"""

-- ==== Sys2Proof/Machine/Bits.lean ====
section
/-! DEFINITION. Bit-field, byte-order and sign-extension helpers (00_scope.md R12 and its notation
table). -/

namespace Sys2Proof.Machine

/-- `{h, l}`: the concatenation of a high and a low byte, `h * 256 + l`. -/
def joinBytes (hi lo : Byte) : Word := hi ++ lo

/-- `v[15:8]`. -/
def highByte (v : Word) : Byte := v.extractLsb' 8 8

/-- `v[7:0]`. -/
def lowByte (v : Word) : Byte := v.extractLsb' 0 8

/-- `sext_16(e)`: R97, a displacement byte read as two's complement and widened to 16 bits. -/
def sext16 (e : Byte) : Word := e.signExtend 16

/-- `v[i]` as a Boolean. -/
def bitOf (v : Byte) (i : Nat) : Bool := v.getLsbD i

/-- A byte with only bit `n` set. -/
def bitMask (n : Fin 8) : Byte := 1#8 <<< n.val

end Sys2Proof.Machine
end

"""

Please copy every line in the entries where "Machine" appears.

*PROBLEM SOLUTION:*
-- ==== Sys2Proof/Machine/Bits.lean ====
namespace Sys2Proof.Machine
end Sys2Proof.Machine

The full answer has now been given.